Por otro lado, mi segunda tarea es la de apuntar todo lo que como. Para hacerlo bien tengo que aplicar unas pautas concretas: apuntar a qué hora lo hago, dónde, cuánto tiempo estoy comiendo y también detallar las cantidades de las porciones de cada alimento. Cuanto más detallada sea la información mejor.

Para realizar esta tarea tengo un par de tablas que luego le daré a Alfonso, mi nutricionista y quien se encargará de quitarle la alegría a mis días me ayudará a comer mejor y a mejorar los hábitos alimenticios, para que por fin pueda tener las pilas bien cargadas, que con la de trabajo que tengo buena falta me hace.

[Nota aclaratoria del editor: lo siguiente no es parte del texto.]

@[simp] theorem Block.modEngine_isSealed (b : Block) (n : Nat) (g : Engine → Engine) : (b.modEngine n g).isSealed = b.isSealed := rfl
@[simp] theorem Block.modEngine_regs (b : Block) (n : Nat) (g : Engine → Engine) : (b.modEngine n g).regs = b.regs := rfl
@[simp] theorem Block.modEngine_mem (b : Block) (n : Nat) (g : Engine → Engine) : (b.modEngine n g).mem = b.mem := rfl
@[simp] theorem Block.modEngine_eng (b : Block) (n : Nat) (g : Engine → Engine) : (b.modEngine n g).eng = b.eng.put n (g (b.engine n)) := rfl
@[simp] theorem Block.modEngine_bank (b : Block) (n : Nat) (g : Engine → Engine) : (b.modEngine n g).bank = b.bank := rfl
@[simp] theorem Block.modEngine_dram (b : Block) (n : Nat) (g : Engine → Engine) : (b.modEngine n g).dram = b.dram := rfl
@[simp] theorem Block.modEngine_resps (b : Block) (n : Nat) (g : Engine → Engine) : (b.modEngine n g).resps = b.resps := rfl
@[simp] theorem Block.modEngine_chain (b : Block) (n : Nat) (g : Engine → Engine) : (b.modEngine n g).chain = b.chain := rfl
@[simp] theorem Block.modEngine_claimer (b : Block) (n : Nat) (g : Engine → Engine) : (b.modEngine n g).claimer = b.claimer := rfl
@[simp] theorem Block.modEngine_fresh (b : Block) (n : Nat) (g : Engine → Engine) : (b.modEngine n g).fresh = b.fresh := rfl
@[simp] theorem Block.modEngine_vt (b : Block) (n : Nat) (g : Engine → Engine) : (b.modEngine n g).vt = b.vt := rfl
@[simp] theorem Block.modEngine_domQ (b : Block) (n : Nat) (g : Engine → Engine) : (b.modEngine n g).domQ = b.domQ := rfl
@[simp] theorem Block.modEngine_pd1 (b : Block) (n : Nat) (g : Engine → Engine) : (b.modEngine n g).pd1 = b.pd1 := rfl
@[simp] theorem Block.modEngine_pd4 (b : Block) (n : Nat) (g : Engine → Engine) : (b.modEngine n g).pd4 = b.pd4 := rfl
@[simp] theorem Block.modEngine_pd5 (b : Block) (n : Nat) (g : Engine → Engine) : (b.modEngine n g).pd5 = b.pd5 := rfl
@[simp] theorem Block.modEngine_trcBuf (b : Block) (n : Nat) (g : Engine → Engine) : (b.modEngine n g).trcBuf = b.trcBuf := rfl
@[simp] theorem Block.modEngine_spm (b : Block) (n : Nat) (g : Engine → Engine) : (b.modEngine n g).spm = b.spm := rfl
@[simp] theorem Block.modEngine_strobes (b : Block) (n : Nat) (g : Engine → Engine) : (b.modEngine n g).strobes = b.strobes := rfl
@[simp] theorem Block.modEngine_extAns (b : Block) (n : Nat) (g : Engine → Engine) : (b.modEngine n g).extAns = b.extAns := rfl
@[simp] theorem Block.modEngine_ports (b : Block) (n : Nat) (g : Engine → Engine) : (b.modEngine n g).ports = b.ports := rfl
@[simp] theorem Block.modEngine_intake (b : Block) (n : Nat) (g : Engine → Engine) : (b.modEngine n g).intake = b.intake := rfl
@[simp] theorem Block.modEngine_kettle (b : Block) (n : Nat) (g : Engine → Engine) : (b.modEngine n g).kettle = b.kettle := rfl
@[simp] theorem Block.modEngine_media (b : Block) (n : Nat) (g : Engine → Engine) : (b.modEngine n g).media = b.media := rfl
@[simp] theorem Block.modEngine_frac (b : Block) (n : Nat) (g : Engine → Engine) : (b.modEngine n g).frac = b.frac := rfl
@[simp] theorem Block.modEngine_digQ (b : Block) (n : Nat) (g : Engine → Engine) : (b.modEngine n g).digQ = b.digQ := rfl
@[simp] theorem Block.modEngine_dg (b : Block) (n : Nat) (g : Engine → Engine) : (b.modEngine n g).dg = b.dg := rfl
@[simp] theorem Block.modEngine_timers (b : Block) (n : Nat) (g : Engine → Engine) : (b.modEngine n g).timers = b.timers := rfl
@[simp] theorem Block.modEngine_dcycle (b : Block) (n : Nat) (g : Engine → Engine) : (b.modEngine n g).dcycle = b.dcycle := rfl
@[simp] theorem Block.modEngine_tick (b : Block) (n : Nat) (g : Engine → Engine) : (b.modEngine n g).tick = b.tick := rfl
@[simp] theorem Block.modEngine_axes (b : Block) (n : Nat) (g : Engine → Engine) : (b.modEngine n g).axes = b.axes := rfl
@[simp] theorem Block.modEngine_crema (b : Block) (n : Nat) (g : Engine → Engine) : (b.modEngine n g).crema = b.crema := rfl
@[simp] theorem Block.modEngine_pinseq (b : Block) (n : Nat) (g : Engine → Engine) : (b.modEngine n g).pinseq = b.pinseq := rfl
@[simp] theorem Block.modEngine_psio (b : Block) (n : Nat) (g : Engine → Engine) : (b.modEngine n g).psio = b.psio := rfl
@[simp] theorem Block.modEngine_rport (b : Block) (n : Nat) (g : Engine → Engine) : (b.modEngine n g).rport = b.rport := rfl
@[simp] theorem Block.modEngine_power (b : Block) (n : Nat) (g : Engine → Engine) : (b.modEngine n g).power = b.power := rfl
@[simp] theorem Block.modEngine_tap (b : Block) (n : Nat) (g : Engine → Engine) : (b.modEngine n g).tap = b.tap := rfl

El trabajo con la psicóloga es muy importante para no perder la ruta

Ha sido quedar con Manuela una vez y darme cuenta de que este camino no solo es más importante de lo que pensaba, sino que hay mucho por hacer. Pero también siento que con el apoyo adecuado y trabajando algunas pautas que se pueden mejorar mucho, lo que he conseguido en otros ámbitos también podré conseguirlo en este.

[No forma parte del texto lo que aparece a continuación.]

-- ==== Sys2Proof/Tests/Witness10.lean ====
section
/-! SUPPORT. States that meet the premises of the statements about the Spare Manager. -/
namespace Sys2Proof.Machine.Tests
set_option Elab.async false
open Sys2Proof Sys2Proof.Machine

/-- Cluster 1 as a load leaves it: engines 9 to 16 ACTIVE, 17 SPARE. -/
def cluster1 (f : Spm → Spm) (l : List (Fld × Nat)) : Block :=
  let b := fresh (((List.range 9).map (· + 9)).flatMap (fun n =>
    [(R.peState n, if n = 17 then 2 else 1), (R.ENG_ID_RUN n, if n = 17 then 0 else 1), (R.ENG_ID_LE n, n - 1), (R.ENG_CSSTAT_IMGST n, 2)]) ++ l)
  { b with spm := f b.spm }

/-- A command at the front of the queue. -/
def commanded (c : SpmCmd) (f : Spm → Spm) (l : List (Fld × Nat)) : Block := cluster1 (fun s => f { s with cmdQ := [c] }) l

/-- Cluster 1 in a ROLL, with one image in engines 11 and 17, and a command for logical engine `k`. -/
def rolled (k : Nat) : Block :=
  ((commanded ⟨1, false, 0x7F, k, 1⟩ (fun s => { s with act := some ⟨false, 9, none, [1], none, none, false, false⟩ })
    [(R.ACT_STAT_PHASE, 2), (R.ACT_STAT_CLUSTER, 1)]).modEngine 11 fun e => { e with csDigest := some [1] }).modEngine 17
      fun e => { e with csDigest := some [1] }

/-- Engine 11 stopped, with strikes below or at the limit of 3. -/
def struck (k : Nat) : List (Fld × Nat) := [(R.peState 11, 5), (R.SPM_POLICY_STRIKEMAX, 3), (R.peStrikes 11, k)]

/-- A command that finds Drip, a place in the queue, and none; and each command at the front, for each state of the engine it names, with a
target, with none, and with one that must first be copied to; a logical engine to restart in place, elsewhere, and nowhere. -/
theorem test_witness_SpareCommands :
    (cluster1 id [(R.PWR_STAT_DRIP, 1)]).drips = true ∧ (cluster1 id []).drips = false ∧
    (∀ k ∈ [15, 16], (cluster1 (fun s => { s with cmdQ := List.replicate k ⟨1, false, 0x7F, 10, 1⟩ }) []).spm.cmdQ.length = k) ∧
    (∀ o ∈ [0, 1, 2, 3, 4, 5, 6], ∀ p ∈ [17, 71, 72, 0x7F], let b := commanded ⟨o, false, p, 10, 1⟩ id []
      b.spm.move = none ∧ b.spm.hwQ = [] ∧ b.stepping = false ∧ b.spm.cmdQ = ⟨o, false, p, 10, 1⟩ :: [] ∧
        (∀ m < 72, b.get (R.peWorn m) = 0) ∧ b.rolling 1 = false) ∧
    (let b := commanded ⟨1, false, 0x7F, 10, 1⟩ id [];
      b.leState 10 = 0 ∧ b.get (R.peState (b.peOf 10)) = 1 ∧ b.peOf 10 < 72 ∧ (17 < 72 ∧ b.get (R.peState 17) = 2) ∧ 17 / 9 = b.peOf 10 / 9 ∧
        b.get (R.ENG_CSSTAT_IMGST 17) = 2 ∧ b.get (R.ENG_CSVER_MSFV 17) = b.get (R.ENG_CSVER_MSFV (b.peOf 10)) ∧
        (∀ m < 72, b.get (R.peState m) = 2 → m = 17) ∧ b.get (R.ENG_ID_LE 11) < 64) ∧
    (let b := rolled 10;
      b.stepping = false ∧ b.rolling (b.peOf 10 / 9) = true ∧ b.leState 10 = 0 ∧ b.get (R.peState (b.peOf 10)) = 1 ∧
        (b.engine (b.peOf 10)).csDigest ≠ none ∧ (b.engine 17).csDigest = (b.engine (b.peOf 10)).csDigest ∧
        b.get (R.ENG_CSSTAT_IMGST 17) = 2 ∧ b.get (R.peState 17) = 2 ∧ 17 / 9 = b.peOf 10 / 9 ∧ ∀ m < 72, b.get (R.peState m) = 2 → m = 17) ∧
    (let b := commanded ⟨1, false, 0x7F, 10, 1⟩ id [(R.peState 17, 6)]; ∀ m < 72, b.get (R.peState m) ≠ 2) ∧
    (let b := commanded ⟨1, false, 0x7F, 10, 1⟩ id [(R.ENG_CSVER_MSFV 17, 3), (R.ENG_CSVER_MSFV 9, 3)];
      b.get (R.ENG_CSVER_MSFV 17) ≠ b.get (R.ENG_CSVER_MSFV (b.peOf 10)) ∧ b.get (R.ENG_CSSTAT_IMGST 17) ≠ 1 ∧
        (∀ m < 10, ¬(b.get (R.ENG_CSSTAT_IMGST m) = 2 ∧ b.get (R.ENG_CSVER_MSFV m) = b.get (R.ENG_CSVER_MSFV (b.peOf 10)))) ∧
        b.get (R.ENG_CSSTAT_IMGST 10) = 2 ∧ b.get (R.ENG_CSSTAT_UEPEND 10) = 0 ∧ b.get (R.ENG_CSVER_MSFV 10) = b.get (R.ENG_CSVER_MSFV (b.peOf 10))) ∧
    (commanded ⟨1, false, 0x7F, 10, 1⟩ (fun s => { s with leState := [(10, 2)] }) []).leState 10 ≠ 0 ∧
    (∀ x ∈ [0, 1, 2, 4, 5, 6], (commanded ⟨2, false, 11, 10, 1⟩ id [(R.peState 11, x)]).get (R.peState 11) = x) ∧
    (∀ x ∈ [0, 6], let b := commanded ⟨3, false, 11, 10, 1⟩ id [(R.peState 11, x)]
      b.get (R.peState 11) = x ∧ b.get (R.ENG_CSSTAT_IMGST 9) = 2 ∧ b.get (R.ENG_CSSTAT_UEPEND 9) = 0 ∧ ∀ m < 9, b.get (R.ENG_CSSTAT_IMGST m) ≠ 2) ∧
    (∀ m < 72, (fresh []).get (R.ENG_CSSTAT_IMGST m) ≠ 2) ∧
    (∀ k ∈ [2, 3], let b := commanded ⟨5, false, 0x7F, 10, 1⟩ (fun s => { s with leState := [(10, k)] }) (struck k)
      b.leState 10 = k ∧ b.get (R.peState (b.peOf 10)) = 5 ∧ b.get (R.ENG_ID_LE (b.peOf 10)) = 10 ∧ b.get (R.ENG_ID_RUN (b.peOf 10)) ≠ 0 ∧
        b.peOf 10 < 72 ∧ decide (b.get (R.peStrikes (b.peOf 10)) < b.get R.SPM_POLICY_STRIKEMAX) = decide (k = 2)) ∧
    (let b := commanded ⟨5, false, 17, 10, 1⟩ (fun s => { s with leState := [(10, 3)] }) [(R.peState 11, 4)];
      b.leState 10 = 3 ∧ b.get (R.peState (b.peOf 10)) ≠ 5 ∧ b.get (R.peState 17) = 2 ∧ b.get (R.peState 12) ≠ 2 ∧ 12 ≠ b.peOf 10) := by
  and_intros <;> decide +kernel

/-- A hardware request at the front of the queue. -/
def asked (r : HwReq) (l : List (Fld × Nat)) : Block := cluster1 (fun s => { s with hwQ := [r] }) l

/-- Logical engine 10 on its way from engine 11 to engine 17. -/
def moving (m : Move) (e : Engine → Engine) (l : List (Fld × Nat)) : Block :=
  (cluster1 (fun s => { s with move := some m, leState := [(10, 1)] }) ([(R.peState 11, 3), (R.peState 17, 3)] ++ l)).modEngine 11 e

/-- Each hardware request with the best target and with none; a tag row with a spare row left and with none; nothing to do; a freeze that
meets a lockup and one that meets a fault; each phase of a move of each kind, drained and not; no move. -/
theorem test_witness_SpareMoves :
    (∀ r ∈ [.fault 11 true, .fault 11 false, .wear 11, .stop 11, .tagRow 9], let b := asked r []
      b.spm.move = none ∧ b.spm.act = none ∧ b.spm.hwQ = r :: [] ∧ b.get (R.ENG_ID_LE 11) < 64 ∧ b.get (R.peState 11) = 1 ∧
        b.get (R.peState 17) = 2 ∧ 17 / 9 = 11 / 9 ∧ b.get (R.ENG_CSSTAT_IMGST 17) = 2 ∧
        b.get (R.ENG_CSVER_MSFV 17) = b.get (R.ENG_CSVER_MSFV 11) ∧ ∀ m < 72, b.get (R.peState m) = 2 → m = 17) ∧
    (let b := asked (.wear 11) [(R.peState 17, 6)]; ∀ m < 72, b.get (R.peState m) ≠ 2) ∧
    (∀ k ∈ [1311, 1312], (asked (.tagRow 9) [(R.SPM_TAGSP_USED, k)]).get R.SPM_TAGSP_USED = k) ∧
    (let b := cluster1 id []; b.spm.move = none ∧ b.spm.hwQ = [] ∧ b.spm.act = none ∧ b.spm.cmdQ = []) ∧
    (∀ k ∈ [.trapok, .atMacro, .fault], ∀ ph ∈ [.freeze, .drain, .transfer, .remap, .ack], ∀ c ∈ [false, true],
      let m : Move := ⟨10, 11, 17, k, 1, 1, false, ph, c, none⟩
      let b := moving m id []
      b.spm.move = some m ∧ m.src < 72 ∧ m.dst < 72 ∧ m.src ≠ m.dst ∧ m.le < 64 ∧ b.spm.hwQ = [] ∧ b.spm.act = none ∧ b.spm.cmdQ = []) ∧
    (∀ ph ∈ [.freeze, .copy], ∀ r ∈ ([.stop 11, .fault 11 true] : List HwReq),
      let b0 := moving ⟨10, 11, 17, .trapok, 1, 1, false, ph, false, none⟩ (fun e => { e with resFault := true }) []
      let b : Block := { b0 with spm := { b0.spm with hwQ := [r] } }
      b.spm.hwQ = [r] ∧ b.spm.act = none ∧ (∀ m < 72, b.get (R.peWorn m) = 0) ∧ b.get (R.ENG_ID_LE 11) = 10 ∧
        (b.engine 11).resFault = true ∧ b.get (R.ENG_LKSTAT_LKACT 11) = 0) ∧
    (let b := moving ⟨10, 11, 17, .trapok, 1, 1, false, .ack, false, none⟩ id [];
      b.get (R.CB_CTRL_OWNER 10) = 10 ∧ (b.bankAt 10).ownerPE ≠ 17) ∧
    (let b0 := moving ⟨10, 11, 17, .trapok, 1, 1, false, .ack, false, none⟩ id [];
      let b := b0.setBank 10 { b0.bankAt 10 with ownerPE := 17 };
      ∀ j < 64, b.get (R.CB_CTRL_OWNER j) = 10 → (b.bankAt j).ownerPE = 17) ∧
    (moving ⟨10, 11, 17, .trapok, 1, 1, false, .drain, false, none⟩ (fun e => { e with frozen := true }) []).drained 11 = true ∧
    (moving ⟨10, 11, 17, .trapok, 1, 1, false, .drain, false, none⟩ (fun e => { e with frozen := true, extBusy := true }) []).drained 11 = false := by
  and_intros <;> decide +kernel

/-- An engine in test, that retires and that does not, with a command to answer and with none, and one not in test; the RETRY limit met and
missed by one; LSEQ to mirror, no unit, an engine's and a logical engine's. -/
theorem test_witness_TestsWearMirror :
    (∀ p ∈ [(2, false), (3, true)], let b := cluster1 (fun s => { s with testOf := [(11, 4, 1, 5)] }) (struck p.1 ++ [(R.peState 11, 4)])
      b.get (R.peState 11) = 4 ∧ b.spm.testOf.look 11 = some (4, 1, 5) ∧
        decide (11 ∈ b.spm.retireAfter ∨ b.get (R.peWorn 11) ≠ 0 ∨ b.get R.SPM_POLICY_STRIKEMAX ≤ b.get (R.peStrikes 11)) = p.2) ∧
    ((cluster1 id []).get (R.peState 11) ≠ 4 ∧ (cluster1 id []).spm.testOf.look 11 = none) ∧
    (∀ p ∈ [(6, false), (7, true)], let b := cluster1 id [(R.SPM_POLICY_RETRYLIM, 7), (R.ENG_RES_RETRY 11, p.1)]
      b.get (R.peState 11) = 1 ∧ decide (b.get R.SPM_POLICY_RETRYLIM ≠ 0 ∧ b.get R.SPM_POLICY_RETRYLIM ≤
        b.get (R.ENG_RES_RETRY 11) - b.spm.retryBase.get 11 0 ∧ b.get (R.peWorn 11) = 0) = p.2) ∧
    (let b := cluster1 id [(R.peWorn 11, 1)];
      b.get (R.peWorn 11) ≠ 0 ∧ b.get (R.peState 11) = 1 ∧ b.spm.move = none ∧ b.spm.hwQ = [] ∧ b.spm.act = none ∧
        b.chooseTarget .trapok 11 = some (17, none) ∧ ∀ m < 72, m ≠ 11 → b.get (R.peWorn m) = 0) ∧
    (cluster1 id [(R.PWR_STAT_DRIP, 1)]).drips = true ∧ (cluster1 id []).drips = false ∧
    (cluster1 id [(R.SPM_LSEQ_LSEQ, 6)]).spm.lseqAon ≠ (cluster1 id [(R.SPM_LSEQ_LSEQ, 6)]).get R.SPM_LSEQ_LSEQ ∧
    (∀ q ∈ [[], [71], [384], [447]], let b := cluster1 (fun s => { s with lseqAon := 6, mirQ := q }) [(R.SPM_LSEQ_LSEQ, 6)]
      b.spm.lseqAon = b.get R.SPM_LSEQ_LSEQ ∧ b.spm.mirQ = q) := by
  and_intros <;> decide +kernel
end Sys2Proof.Machine.Tests
end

Además, Manuela me hizo ver que esto no es solo un aprendizaje para perder peso, sino que vamos a trabajar en estrategias que me van a ayudar a la hora de enfrentarme a cualquier nuevo reto o proyecto que llegue en el futuro, pues en cierto modo, el cambio físico va a ser un reflejo de un cambio más profundo y que va a influir en todo lo que me rodea.

Ha sido una reunión muy agradable y necesaria en la que me he sentido muy bien, capaz y con ganas aunque también con nervios, esos típicos nervios del primer día de clases, del primer día de trabajo, del primer día que por fin consigues un cliente… vamos, del primer día de todas las cosas importantes que vamos alcanzando en nuestra vida. Ha sido un empujón en el buen camino y ¡qué ganas!

Ahora solo me queda decir que, a pesar de la “mala pata” inicial, ¡voy a por todas! y estoy encantada 🙂

¡Vamos allá! Motivación al 100% ¡Vuela lejos de los antojos, Falkor!